Lorraine Cherry dedicated the last several years of her life to protecting green space in her neighborhood.
Her name will now be forever linked to the local park she loved.
The Houston City Council voted unanimously last week to rename West 11th Street Park, a 20-acre city park with wooded trails in the Timbergrove and Lazybrook community, as Lorraine Cherry Nature Preserve. Local officials said Cherry was instrumental in helping to raise the funds that allowed the city to purchase the property from Houston ISD in 2007, and she served as president of the Friends of West 11th Street Park since founding the group in 2005 until her death in 2017.
"The parks department is pleased to honor the memory of this outstanding Houstonian with the renaming of this park," Kenneth Allen, the interim director of the Houston Parks and Recreation Department, said in a news release from Friends of West 11th Street Park. "When citizens like Dr. Cherry are invested in making their neighborhoods better, they do the work that needs to be done to make it happen. That's what Dr. Cherry did with this park."
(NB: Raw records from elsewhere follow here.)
/-! ### Receiving a frame (R80 to R83, R103 to R113) -/

section
namespace Sys2Proof.Machine

set_option Elab.async false

theorem exec_frameReceived {s : State} (bytes : List Byte) (hlink : s.link.state ≠ .offline)
    (hframe : s.link.frame = .receiving ∨ s.link.frame = .receivingAbandoned) :
    exec (.frameReceived bytes) s = .next (syncBar (frameOver (runAfter bytes) (takeFrame bytes s))) := by
  change execFrameReceived bytes s = _
  rw [execFrameReceived, if_pos (by simpa [hlink, receivingFrame] using hframe)]

theorem exec_frameDiscarded {s : State} (cause : DiscardCause) (run : Nat) (hlink : s.link.state ≠ .offline)
    (hframe : s.link.frame = .receiving ∨ s.link.frame = .receivingAbandoned) :
    exec (.frameDiscarded cause run) s = .next (frameOver run (countReceiveError s)) := by
  change execFrameDiscarded cause run s = _
  rw [execFrameDiscarded, if_pos (by simpa [hlink, receivingFrame] using hframe)]

theorem takeFrame_bad {bytes : List Byte} {s : State} (h : frameGood bytes = false) :
    takeFrame bytes s = countReceiveError s := by
  simp [takeFrame, h]

theorem takeFrame_unknown {bytes : List Byte} {s : State} (h : frameGood bytes = true)
    (hkind : knownKind (headerOf bytes).kind = false) :
    takeFrame bytes s = { s with link.unknownKind := bump s.link.unknownKind } := by
  simp [takeFrame, h, hkind]

theorem knownKind_iff (kind : Nat) : knownKind kind = true ↔ 1 ≤ kind ∧ kind ≤ 6 := by
  simp [knownKind]

theorem takeFrame_known {bytes : List Byte} {s : State} (h : frameGood bytes = true)
    (hkind : 1 ≤ (headerOf bytes).kind ∧ (headerOf bytes).kind ≤ 6) :
    takeFrame bytes s
      = takeNotice (headerOf bytes) ((bytes.drop 2).take (headerOf bytes).length)
          (if (headerOf bytes).origin = (prof s).node then countDuplicate s else s) := by
  simp [takeFrame, h, (knownKind_iff _).2 hkind]

theorem frameOver_syncBar {run : Nat} {s : State} (h : BarInStep s) : syncBar (frameOver run s) = frameOver run s :=
  syncBar_of_inStep h

/-- Settles O24. -/
theorem rejectedFramesAreCounted : Obligations.RejectedFramesAreCounted := by
  intro s bytes cause run hbar hlink
  refine ⟨fun hframe => ?_, fun hframe => ?_, fun hframe hbad => ?_, fun hframe hgood hkind => ?_,
    fun hframe hgood hkind horigin hwire => ?_⟩
  · rw [exec_frameDiscarded cause run hlink (.inl hframe), countReceiveError, if_neg (by simp [hframe])]
    rfl
  · rw [exec_frameDiscarded cause run hlink (.inr hframe), countReceiveError, if_pos hframe]
    rfl
  · rw [exec_frameReceived bytes hlink (.inl hframe), takeFrame_bad hbad, countReceiveError, if_neg (by simp [hframe])]
    exact congrArg _ (frameOver_syncBar hbar)
  · have hunknown : knownKind (headerOf bytes).kind = false := by
      rw [← Bool.not_eq_true, knownKind_iff]; omega
    rw [exec_frameReceived bytes hlink (.inl hframe), takeFrame_unknown hgood hunknown]
    exact congrArg _ (frameOver_syncBar hbar)
  · rw [exec_frameReceived bytes hlink (.inl hframe), takeFrame_known hgood hkind, if_neg horigin, takeNotice, hwire]
    exact congrArg _ (frameOver_syncBar hbar)

/-- What handing on a notice of another block may change, when the notice is not this station's own: the queues, the mode and
the flags other than LINK_SILENT (R103 to R113). -/
def HandedOn (s t : State) : Prop :=
  ∃ accept mode counter flags,
    t = { s with accept := accept, engine.mode := mode, engine.returnCounter := counter, port.flags := flags }
      ∧ flags.getLsbD 6 = s.port.flags.getLsbD 6

theorem queueNotice_handedOn {e : QueueEntry} (hown : e.own = false) (s : State) : HandedOn s (queueNotice e s) := by
  unfold queueNotice
  split
  · unfold joinUrgent
    split
    · exact ⟨_, _, _, _, rfl, rfl⟩
    · rw [hown]
      exact ⟨_, _, _, _, rfl, rfl⟩
  · unfold joinGeneral modeToQuick
    dsimp only
    repeat' split
    all_goals exact ⟨_, _, _, _, rfl, rfl⟩
  · exact ⟨_, _, _, _, rfl, rfl⟩

theorem takeNotice_handedOn {h : Header} {s : State} (body : List Byte) (horigin : h.origin = (prof s).node) :
    HandedOn s (takeNotice h body s) := by
  unfold takeNotice
  split
  · exact ⟨_, _, _, _, rfl, rfl⟩
  · rw [takeHeartbeat, if_pos horigin]
    exact ⟨_, _, _, _, rfl, rfl⟩
  · unfold judgeNotice
    dsimp only
    split
    · exact queueNotice_handedOn rfl s
    · exact ⟨_, _, _, _, rfl, rfl⟩
    · obtain ⟨a, m, c, f, heq, hf⟩ := queueNotice_handedOn
        (e := { wire := ‹Wire›, origin := h.origin, latch := s.belt.frameLatch, own := false }) rfl (raiseFlag .watch s)
      refine ⟨a, m, c, f, heq, hf.trans ?_⟩
      simp [raiseFlag, flagWord, flagBit]

theorem countDuplicate_of_accepting {s : State} (h : s.link.state = .listening ∨ s.link.state = .active) :
    countDuplicate s = linkSilent .duplicate { s with link.duplicates := bump s.link.duplicates } :=
  if_pos (by simpa [acceptsAdds] using h)

theorem countDuplicate_of_silent {s : State} {cause : SilentCause} (h : s.link.state = .silent cause) :
    countDuplicate s = { s with link.duplicates := bump s.link.duplicates } :=
  if_neg (by simp [acceptsAdds, h])

/-- Settles O25. -/
theorem duplicatesSilenceTheLink : Obligations.DuplicatesSilenceTheLink := by
  intro s bytes hframe hgood hkind horigin
  refine ⟨fun hlink => ?_, fun cause hlink => ?_⟩
  · have hoffline : s.link.state ≠ .offline := by obtain h | h := hlink <;> simp [h]
    refine ⟨_, exec_frameReceived bytes hoffline hframe, ?_⟩
    rw [takeFrame_known hgood hkind, if_pos horigin, countDuplicate_of_accepting hlink]
    set u := linkSilent .duplicate { s with link.duplicates := bump s.link.duplicates } with hu
    have hspine : spine u = spine (silenced .duplicate { s with link.duplicates := bump s.link.duplicates }) :=
      linkSilent_spine _ _
    have hlink' := congrArg (fun a : State => a.link) hspine
    have htimer := congrArg (fun a : State => a.members.heartbeatTimer) hspine
    have hpeers := congrArg (fun a : State => a.members.peers) hspine
    obtain ⟨a, m, c, f, heq, hf⟩ := takeNotice_handedOn ((bytes.drop 2).take (headerOf bytes).length)
      (horigin.trans (congrArg Profile.node (prof_of_spine hspine)).symm)
    rw [heq]
    simp only [syncBar_frame, frameOver]
    exact ⟨congrArg Link.state hlink', congrArg Link.listeningTimer hlink', htimer, hf.trans (linkSilent_flag _ _),
      congrArg Link.duplicates hlink', linkSilent_pending _ _, hpeers⟩
  · refine ⟨_, exec_frameReceived bytes (by simp [hlink]) hframe, ?_⟩
    rw [takeFrame_known hgood hkind, if_pos horigin, countDuplicate_of_silent hlink]
    obtain ⟨a, m, c, f, heq, hf⟩ := takeNotice_handedOn (s := { s with link.duplicates := bump s.link.duplicates })
      ((bytes.drop 2).take (headerOf bytes).length) horigin
    rw [heq]
    simp only [syncBar_frame, frameOver]
    exact ⟨hlink, trivial, trivial⟩

end Sys2Proof.Machine
end

/-! ### Received notices in their queues (R106, R107, R110, R111, R113) -/

section
namespace Sys2Proof.Machine

set_option Elab.async false

/-- The QUICK notices counted after a notice of a peer has joined the general queue (R113). -/
def quickNoticesAfter (w : Wire) (s : State) : Tally :=
  match w with
  | .piece _ info => if info.mode = .quick then bump s.accept.quickNotice else s.accept.quickNotice
  | _ => s.accept.quickNotice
Cherry, who died at age 70, was a California native and University of California, Berkeley, graduate who moved to Houston in 1980 and later founded her own research and consulting service for biomedical professionals, according to her obituary. She served as the environmental affairs chairperson for the Timbergrove Manor Civic Club for more than 10 years, according to Friends of West 11th Street Park, and also was an active member of Super Neighborhood Council 14.
Starting in 1998, Cherry led a group of volunteers that coordinated with community leaders, government officials and the Houston Parks Board to help raise the money to purchase the 11th Street park. In the aftermath of her death, nearly 800 community members signed a petition asking the city to rename the park in her honor.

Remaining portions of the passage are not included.